With rapid GDP growth, expanding trade networks and investment inflows, Southeast Asia has lasting appeal as a critical destination for multinational corporations seeking to diversify their supply chains and tap into Asia’s growing consumer markets.
Highlights:
- In 2024, Southeast Asia’s eleven economies had a combined GDP of almost USD 4 trillion.

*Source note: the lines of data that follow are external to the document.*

-- ==== Sys2Proof/Machine/Control.lean ====
section
/-! DEFINITION. The control space: who may write what, what a write of each register does, reads that clear or
act, and writes held by a full change log (R10-R13, R408, R454-R457, R473-R476, R510-R513). -/

namespace Sys2Proof.Machine

/-! ## Registers as they are written and read -/

/-- Bits of a register instance that the access code RW covers and that some instances or states make
read-only: grid table 0 (R136), the FREQ and ALLOW of fixed islands (R478, R480), REACT and THRESH of the fixed
detection classes (R413), MODE of an enabled journal (R395). -/
def roExtra (s : State) (r : RegName) (i : Nat) : Word :=
  match r with
  | .FE_GRID => if i % 32 < 4 then BitVec.allOnes 64 else 0
  | .WTM_ISL => if isAdjustable i then 0 else maskBits 5 0 ||| maskBits 23 12
  | .DRD_REACT => if [0, 1, 11, 22, 23, 24, 25].contains i then maskBits 1 0 ||| maskBits 15 8 else 0
  | .JNL_CTL => if s.fld JNL_CTL.STATE 0 = 2 then 0 else maskBits 2 2
  | _ => 0

/-- Bits that always read as 0, by register table. -/
def forceZero : RegName → Word
  | .DVL_RXWIN0 | .ING_CH_BASE => maskBits 6 0
  | .ING_FB_BASE | .HST_OBW | .HST_RING0 | .JNL_STG => maskBits 11 0
  | .ING_TOK_TRIE => maskBits 2 0
  | .SLV_LANE_CTL => maskBits 33 32
  | .CLG_RING => maskBits 24 0
  | .JNL_RING => maskBits 19 0
  | .CST_BANKFB => maskBits 22 0
  | _ => 0

/-- Bits that always read as 1 (R215). -/
def forceOne : RegName → Word
  | .DVL_RXWIN1 => maskBits 6 0
  | _ => 0

/-- A register's contents after a write of v: RW fields as written, W1C bits cleared, W1S bits set, the rest as
they were (R10, R11). -/
def written (s : State) (r : RegName) (i : Nat) (v : Word) : Word :=
  let cur := s.reg r i
  let rw := r.accMask [.rw] &&& ~~~(roExtra s r i)
  let w1c := r.accMask [.w1c]
  let w1s := r.accMask [.w1s]
  let v' := (v &&& ~~~(forceZero r)) ||| forceOne r
  (v' &&& rw) ||| (cur &&& w1c &&& ~~~v) ||| ((cur ||| v) &&& w1s) ||| (cur &&& ~~~(rw ||| w1c ||| w1s))

/-- The write changes the register: an RW field changes, or a WO, W1S or W1C bit is written 1 (R473). -/
def changes (s : State) (r : RegName) (i : Nat) (v : Word) : Bool :=
  decide ((written s r i v ^^^ s.reg r i) &&& r.accMask [.rw] ≠ 0) ||
    decide (v &&& r.accMask [.wo, .w1s, .w1c] ≠ 0)

/-- The half of a register that a 4-byte access addresses. -/
def halfMask (a : Nat) : Word := if a % 8 = 0 then maskBits 31 0 else maskBits 63 32

/-- The 64-bit value whose effect a write takes: of a 4-byte write, the other half holds the present contents of
its RW fields and 0 elsewhere (R455). -/
def mergeWrite (s : State) (r : RegName) (i a size : Nat) (v : Word) : Word :=
  if size = 8 then v
  else
    let m := halfMask a
    let x := if a % 8 = 0 then v else v <<< 32
    (x &&& m) ||| (s.reg r i &&& r.accMask [.rw] &&& ~~~m)

/-! ## Who may write (R408, R454, R455, R462, R494, R513) -/

/-- The writer is the Ditch Rider or the boot loader. -/
def isTrusted (src : Nat) : Bool := decide (src = 0xA000) || decide (src = bootSrc)

/-- The sources that write the control space. -/
def isWriter (s : State) (src : Nat) : Bool :=
  decide (src < 256) || isTrusted src || decide (src = wtmSrc) || decide (src = 0xC000) || decide (src = 0xC003) ||
    (decide (src = 0xD000) && s.boot.debugOn)

/-- A source may write a register. Engines declare targets idle (assumption log 48). -/
def mayWrite (s : State) (src : Nat) (r : RegName) : Bool :=
  let cls := r.info.cls
  isWriter s src &&
  (if src = 0xC003 ∨ src = 0xD000 then decide (cls = 0xD) || decide (r = .DRD_SAFE)
   else if src = 0xC000 then
     (if ! s.bit SEC_BOOT.READY 0 then decide (cls = 0xC) || decide (cls = 0xE)
      else if replaying s then decide (cls = 0xD) || decide (cls = 0xF)
      else true)
   else true) &&
  (decide (cls ≠ 0xA) || isTrusted src || decide (r = .DRD_WD_CHK) || decide (r = .DRD_SAFE) ||
    (decide (r = .DRD_ST_IDLE) && decide (src < 256)))

/-! ## Units with an EN field (R488) -/

/-- State of the unit that a control register enables: 0 ENABLED, 1 DRAINING, 2 DISABLED, 3 FAILED. -/
def unitState (s : State) (r : RegName) (i : Nat) : Option Nat :=
  match r with
  | .FE_CTL => some (s.core (engine i)).state
  | .EDG_CTL => some (s.fld EDG_RING.STATE i)
  | .CST_MVR_CTL => some (s.fld CST_MVR_PTR.STATE i)
  | .ING_CH_CTL => some (s.fld ING_CH_PTR.STATE i)
  | .ING_FB_CTL => some (s.fld ING_FB_CTL.STATE 0)
  | .SLV_LANE_CTL => some (s.fld SLV_LANE_STAT.STATE i)
  | .SRV_LP_CTL => some (s.fld SRV_LP_CTL.STATE i)
  | .CB_CTL => some (s.fld CB_CTL.STATE i)
  | .ETH_CTL => some (s.fld ETH_CTL.STATE i)
  | .JNL_CTL => some (s.fld JNL_CTL.STATE 0)
  | .DVL_CTL => some (match s.fld DVL_STAT.STATE i with | 0 => 2 | 3 => 1 | _ => 0)
  | .SEC_AES_RING => some (if s.bit SEC_AES_RING.EN 0 then 0 else if aesDraining s then 1 else 2)
  | _ => none

/-- Bit of EN; ABORT stands one above it. -/
def enBit : RegName → Nat
  | .SEC_AES_RING => 56
  | _ => 0

/-- Enables, drains or aborts the unit of a control register. -/
def unitWritten (s : State) (r : RegName) (i : Nat) (v : Word) : State :=
  let en := v.getLsbD (enBit r)
  if v.getLsbD (enBit r + 1) then
    match r with
    | .FE_CTL => engineAbort s i
    | .EDG_CTL => edgeAbort s i
    | .CST_MVR_CTL => moverAbort s (Fin.ofNat 12 i)
    | .ING_CH_CTL => chanAbort s i
    | .ING_FB_CTL => fbAbort s
    | .SLV_LANE_CTL => laneAbort s i
    | .SRV_LP_CTL => loopAbort s i
    | .CB_CTL => canAbort s i
    | .ETH_CTL => ethAbort s i
    | .JNL_CTL => journalAbort s
    | .SEC_AES_RING => aesAbort s
    | _ => s
  else if en then
    match r with
    | .FE_CTL => engineEnable s i
    | .EDG_CTL => edgeEnable s i
    | .CST_MVR_CTL =>
      let s := moverEnable s i
      if i = 5 then forL (upFrom 0 4) (fun p s => ethPump s p) s else s
    | .ING_CH_CTL => chanEnable s i
    | .ING_FB_CTL => fbEnable s
    | .SLV_LANE_CTL => laneEnable s i
    | .SRV_LP_CTL => loopEnable s i
    | .CB_CTL => canEnable s i
    | .ETH_CTL => ethEnable s i
    | .JNL_CTL => journalEnable s
    | .SEC_AES_RING => aesTake 16 s
    | _ => s
  else
    match r with
    | .FE_CTL => engineDrain s i
    | .EDG_CTL => edgeDrain s i
    | .CST_MVR_CTL => moverDrain s i
    | .ING_CH_CTL => chanDrain s i
    | .ING_FB_CTL => fbDrain s
    | .SLV_LANE_CTL => laneDrain s i
    | .SRV_LP_CTL => loopDrain s i
    | .CB_CTL => canDrain s i
    | .ETH_CTL => ethDrain s i
    | .JNL_CTL => journalDrain s
    | _ => s
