-- ==== Sys2Proof/Machine/Dispatch.lean ====
section
/-! DEFINITION. The meaning of every command: one arm for each constructor of Instr. -/

namespace Sys2Proof.Machine
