/-- When nothing is under way, at an ENABLED port: with the link up, a received frame that is not valid is counted in DISC; one
for another destination changes nothing; a valid one for the port is latched by its lowest matching servo slot, or without a
slot goes to its receive queue, whose descriptor and buffer it fills, or with no buffer or no hub mover is counted in OVR. A
post of one good descriptor makes it ready, or with a launch time waiting until TXLAT before it, then ready, late after it, or
with the link down ended; a refused one gets CODE 3. A reached launch time makes a queue's or a servo slot's frame ready, late
while another is on the wire. Of the ready frames, those with launch times first and by priority, the first that ends before
every pending launch time goes onto the wire, a poisoned slot's being a detection of class 18; with none that fits nothing
does, and a ready slot is late. The end of transmission ends the descriptor SENT or LATE with its stamp and sends the frame.
The oldest stamp is read and removed. A link change sets LINK; when the link goes down ready servo frames leave their slots. -/
def Obligations.EthernetPorts : Prop :=
  ∀ (s : State) (p : Fin 4) (q : Fin 4) (j : Fin 16) (src : BitVec 16) (v : Word) (f : EthFrame) (ago : Nat),
    still s = true → s.fld ETH_CTL.STATE p.val = 0 →
    let x := s.port p.val
    let b := f.bytes
    let sound := f.fcsOk = true ∧ 60 ≤ b.length ∧ b.length ≤ maxLen s p.val ∧ isPause b = false
    let stamp := (s.stamp + 2 ^ 32 - (ago + s.fld ETH_LAT.RXLAT p.val) % 2 ^ 32) % 2 ^ 32
    let rq := if etherType b = s.fld ETH_RXCLS.ETYPE1 p.val then 1 else 0
    let i := 2 * p.val + rq
    let head := s.fld ETH_RXQ1.HEAD i
    let d := s.fld ETH_RXQ0.BASE i / 32 * 32 + 32 * head
    let buf := bitsOf (s.word d) 39 0
    let k := 4 * p.val + q.val
    let th := s.fld ETH_TXQ1.HEAD k
    let w := txWords s p.val q.val th
    let desc := txDesc s p.val q.val th
    let others := ∀ r, r < 4 → r ≠ q.val → s.bit ETH_TXQ1.EN (4 * p.val + r) = false
    (replaying s = false → s.bit ETH_LINK.LINK p.val = true →
      (¬ sound → completes (.ethFrameReceive p f ago) s fun t =>
        t.fld ETH_LINK.DISC p.val = min ETH_LINK.DISC.top (s.fld ETH_LINK.DISC p.val + 1)) ∧
      (sound → destOk s p.val b = false → exec (.ethFrameReceive p f ago) s = .next s.begin) ∧
      (sound → destOk s p.val b = true →
        ((upFrom 0 16).find? (slotMatch s p.val b) = some j.val → s.bit ETH_RXSV0.COPY (16 * p.val + j.val) = false →
          completes (.ethFrameReceive p f ago) s fun t =>
            let l := (ethPayload b).take 64
            (t.arrivalsOf 2 p.val j.val).head? = some ⟨stamp, l ++ List.replicate (64 - l.length) 0, s.arrNum⟩) ∧
        ((∀ m, m < 16 → slotMatch s p.val b m = false) →
          (head = s.fld ETH_RXQ1.TAIL i ∨ hubCarries s = false → completes (.ethFrameReceive p f ago) s fun t =>
            t.fld ETH_RXQ1.HEAD i = head ∧ t.fld ETH_STAT.OVR p.val = min ETH_STAT.OVR.top (s.fld ETH_STAT.OVR p.val + 1)) ∧
          (head ≠ s.fld ETH_RXQ1.TAIL i → hubCarries s = true → b.length ≤ 128 * s.fld ETH_RXQ0.BUFSZ i → plainRange s buf b.length →
            plainRange s d 32 → (buf + b.length ≤ d ∨ d + 32 ≤ buf) → s.bit ETH_RXQ2.GEN i = false →
            completes (.ethFrameReceive p f ago) s fun t =>
              t.fld ETH_RXQ1.HEAD i = (head + 1) % 256 ∧ t.bytes buf b.length = b ∧
              t.word (d + 8) = w64 (b.length + (if ethTagged b then 2 ^ 14 else 0) + stamp * 2 ^ 32))))) ∧
    (headOf s p.val q.val = 0 → x.wire = none → hubCarries s = true → v.getLsbD 16 = true → bitsOf v 7 0 = (th + 1) % 256 → others →
      taken s src .ETH_TXQ1 k v = true → plainRange s desc 32 → completes (.ethTxqPost src p q v) s fun t =>
        let ended := fun (code : Nat) => t.fld ETH_TXQ1.HEAD k = (th + 1) % 256 ∧ t.word (desc + 16) = w64 code
        let seen := fun (h : Nat) => t.fld ETH_TXQ1.HEAD k = th ∧ headOf t p.val q.val = h
        (txBad s p.val w = true → ended 3) ∧
        (txBad s p.val w = false → (txLt w = none → seen 2) ∧
          ∀ z, txLt w = some z → (launchDue s p.val z = false → seen 1) ∧
            (launchDue s p.val z = true → if ethUp s p.val then seen (if s.reached z then 3 else 2) else ended 6))) ∧
    (headOf s p.val q.val = 1 → ∀ z, txLt w = some z → launchDue s p.val z = true → ethUp s p.val = true →
      completes (.ethLaunchTimeReached p (.queue q)) s fun t =>
        headOf t p.val q.val = (if x.wire.isSome then 3 else 2) ∧ (t.port p.val).wire = x.wire) ∧
    (∀ e z, s.ethSlot p.val j.val = some e → e.ready = false → e.lt = some z → launchDue s p.val z = true →
      (ethUp s p.val = true → unguarded s 2 p.val j.val → completes (.ethLaunchTimeReached p (.servo j)) s fun t =>
        t.ethSlot p.val j.val = some { e with ready := true, late := x.wire.isSome }) ∧
      (ethUp s p.val = false → completes (.ethLaunchTimeReached p (.servo j)) s fun t =>
        t.ethSlot p.val j.val = none ∧
          t.fld ETH_STAT.LINKDOWN p.val = min ETH_STAT.LINKDOWN.top (s.fld ETH_STAT.LINKDOWN p.val + 1))) ∧
    (x.wire = none → ethUp s p.val = true →
      ((ethReady s p.val).find? (fun y => ethFits s p.val y.2) = none → completes (.ethFrameTransmit p) s fun t =>
        (t.port p.val).wire = none ∧ ∀ e, s.ethSlot p.val j.val = some e → e.ready = true →
          t.ethSlot p.val j.val = some { e with late := true }) ∧
      (∀ e n, (ethReady s p.val).find? (fun y => ethFits s p.val y.2) = some (.slot j.val, n) →
        s.ethSlot p.val j.val = some e →
        (e.psn = true → completes (.ethFrameTransmit p) s fun t => reacted s t 18 (0x8000 + p.val)) ∧
        (e.psn = false → unguarded s 2 p.val j.val → completes (.ethFrameTransmit p) s fun t =>
          (t.port p.val).wire = some (.slot j.val, e, txStamp s p.val e.lt) ∧ t.ethSlot p.val j.val = none)) ∧
      (∀ n, (ethReady s p.val).find? (fun y => ethFits s p.val y.2) = some (.queue q.val th, n) →
        s.firstPoison (bitsOf w.1 39 0) (bitsOf w.1 53 40) = none → completes (.ethFrameTransmit p) s fun t =>
          ∃ y, (t.port p.val).wire = some (.queue q.val th, y, txStamp s p.val (txLt w)) ∧
            y.data = s.bytes (bitsOf w.1 39 0) (bitsOf w.1 53 40))) ∧
    (∀ y z, x.wire = some (.queue q.val th, y, z) → z < 2 ^ 32 → (th + 1) % 256 = s.fld ETH_TXQ1.TAIL k → others →
      plainRange s desc 32 →
      completes (.ethTxComplete p) s fun t => (t.port p.val).wire = none ∧ t.fld ETH_TXQ1.HEAD k = (th + 1) % 256 ∧
        t.word (desc + 16) = w64 ((if y.late then 2 else 1) + z * 2 ^ 32) ∧
        (replaying s = false → OutMsg.ethFrame p.val y.data ∈ t.out) ∧
        (w.1.getLsbD 55 = true → x.txts.length < 32 → (t.port p.val).txts = x.txts ++ [(bitsOf w.2 47 32, z)])) ∧
    (∀ y z, x.wire = some (.slot j.val, y, z) → completes (.ethTxComplete p) s fun t => (t.port p.val).wire = none ∧
      (replaying s = false → OutMsg.ethFrame p.val y.data ∈ t.out)) ∧
    (x.txts = [] → completes (.ethTxtsPop src p) s fun t => t.out = [.readData src.toNat 0]) ∧
    (∀ fid z l, x.txts = (fid, z) :: l → completes (.ethTxtsPop src p) s fun t =>
      t.out = [.readData src.toNat (w64 (fid + 2 ^ 16 + z * 2 ^ 32))] ∧ t.port p.val = { x with txts := l }) ∧
    (s.bit ETH_LINK.LINK p.val = true → completes (.ethLinkDown p) s fun t =>
      t.bit ETH_LINK.LINK p.val = false ∧ ∀ e, s.ethSlot p.val j.val = some e → e.ready = true →
        t.ethSlot p.val j.val = none) ∧
    (s.bit ETH_LINK.LINK p.val = false → ∀ r, completes (.ethLinkUp p r) s fun t =>
      t.bit ETH_LINK.LINK p.val = true ∧ t.bit ETH_LINK.POLREV p.val = r ∧ told s t (s.fld ETH_CTL.EVQ p.val))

- The region had an aggregate GDP growth rate of 4.6% in 2024, which is forecast to reach 4.7% in 2025.
- Total trade in the region reached USD 3.8 trillion in 2024. Vietnam is one of the world’s fastest-growing exporters, with export values that increased by 400% from 2010 to 2023.
- The region’s manufacturing sector added USD 673 billion to GDP in 2023, dominated by Consumer Goods and Material Products.
- In 2023, six Southeast Asian economies attracted USD 219 billion in foreign investment, almost two-thirds of which went to Singapore.
Southeast Asia’s economy is supported by robust export markets, resilient domestic demand and government initiatives to attract foreign investment. The region’s economic trajectory reflects a blend of resilience and variety, with distinct GDP growth and investment patterns among regional economies.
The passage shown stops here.